In some sense, calculating derivatives is straightforward. Most of the functions of interest are sums, scalar multiples, products, quotients, or compositions of common functions whose derivatives we can find. A “brute force” application of the sum, scalar multiple, product, quotient, and chain rules will eventually lead to a correct derivative. Integration is more of an art form. We often have to apply various techniques in order to write down a nice formula for the antiderivatives. We explore some of the common ones here.

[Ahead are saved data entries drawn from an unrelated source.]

-- ==== Sys2Proof/Machine/Params.lean ====
section
/-! DEFINITION. The defaults of the named parameters (00 R9), the zigzag table among them (44 R180). -/

namespace Sys2Proof.Machine

/-- `ZZ_NAT[0..63]` as numbers: the natural index of each zigzag position (44 R180). -/
def zzNatList : List (Fin 64) :=
  [ 0,  1,  8, 16,  9,  2,  3, 10] ++
  [17, 24, 32, 25, 18, 11,  4,  5] ++
  [12, 19, 26, 33, 40, 48, 41, 34] ++
  [27, 20, 13,  6,  7, 14, 21, 28] ++
  [35, 42, 49, 56, 57, 50, 43, 36] ++
  [29, 22, 15, 23, 30, 37, 44, 51] ++
  [58, 59, 52, 45, 38, 31, 39, 46] ++
  [53, 60, 61, 54, 47, 55, 62, 63]

/-- `ZZ_NAT`, the default of P_ZIGZAG (44 R180). -/
def zzNat : Vector (Fin 64) 64 := ⟨zzNatList.toArray, rfl⟩

/-- The spec's defaults; ID_VALUE and MMIO_BASE stay open (00 R9; log 1, log 2), and configuration writes in DONE and ERROR
are taken, as 40 R104 says (log 32). -/
def defaultParams : Params where
  idValue := Config.idValue
  mmioBase := Config.mmioBase
  pExtend := .negComplement
  pZigzag := zzNat
  pDeqAlign := .freq
  pIdct := .t81Exact
  pCcG := .coherent
  pBus := .error
  pCfgWrites := .taken

end Sys2Proof.Machine
end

1 Preliminary algebraic simplification

A good first step in attempting to compute antiderivatives involves simplifying the integrand first. Doing so requires careful algebra.

Compute:

\[ \int (7-x^2)^2 dx \]

Note first that $(7-x^2)^2 \neq 49-x^4$; we need to expand the integrand by writing out $(7-x^2)(7-x^2)$:

\[ \int (7-x^2)^2 dx = \int \answer [given]{49 - 14x^2 + x^4} dx \]

It’s now not difficult to finish the problem:

\[ \int (49 - 14x^2 + x^4) dx = \answer [given]{49x - \frac {14 x^3}{3} + \frac {x^5}{5}} + C \]

Consider the indefinite integral $\int \frac {2x^2-3}{2x^2} dx$.

While it may be tempting, note that $\frac {2x^2-3}{2x^2} \neq \frac {\cancel {2x^2}-3}{\cancel {2x^2}}$. We can never simplify by cancelling terms over addition or subtraction in the denominator. Instead, we can split the fraction up then simplify. \begin{align*} \int \frac {2x^2-3}{2x^2} dx &=\int \frac {2x^2}{2x^2}-\frac {3}{2x^2} dx \\ &= \int 1-\frac {3}{2}x^{-2} dx \\ &= x+ \answer [given]{\frac {3}{2}x^{-1}}+C \end{align*}

2 Substitution

Sometimes, it is helpful to try to recognize when an integral involves reversing the chain rule for differentiation. When an integrand involves a composition of a trigonometric, exponential, or power and another function, letting a new variable represent the inner function helps.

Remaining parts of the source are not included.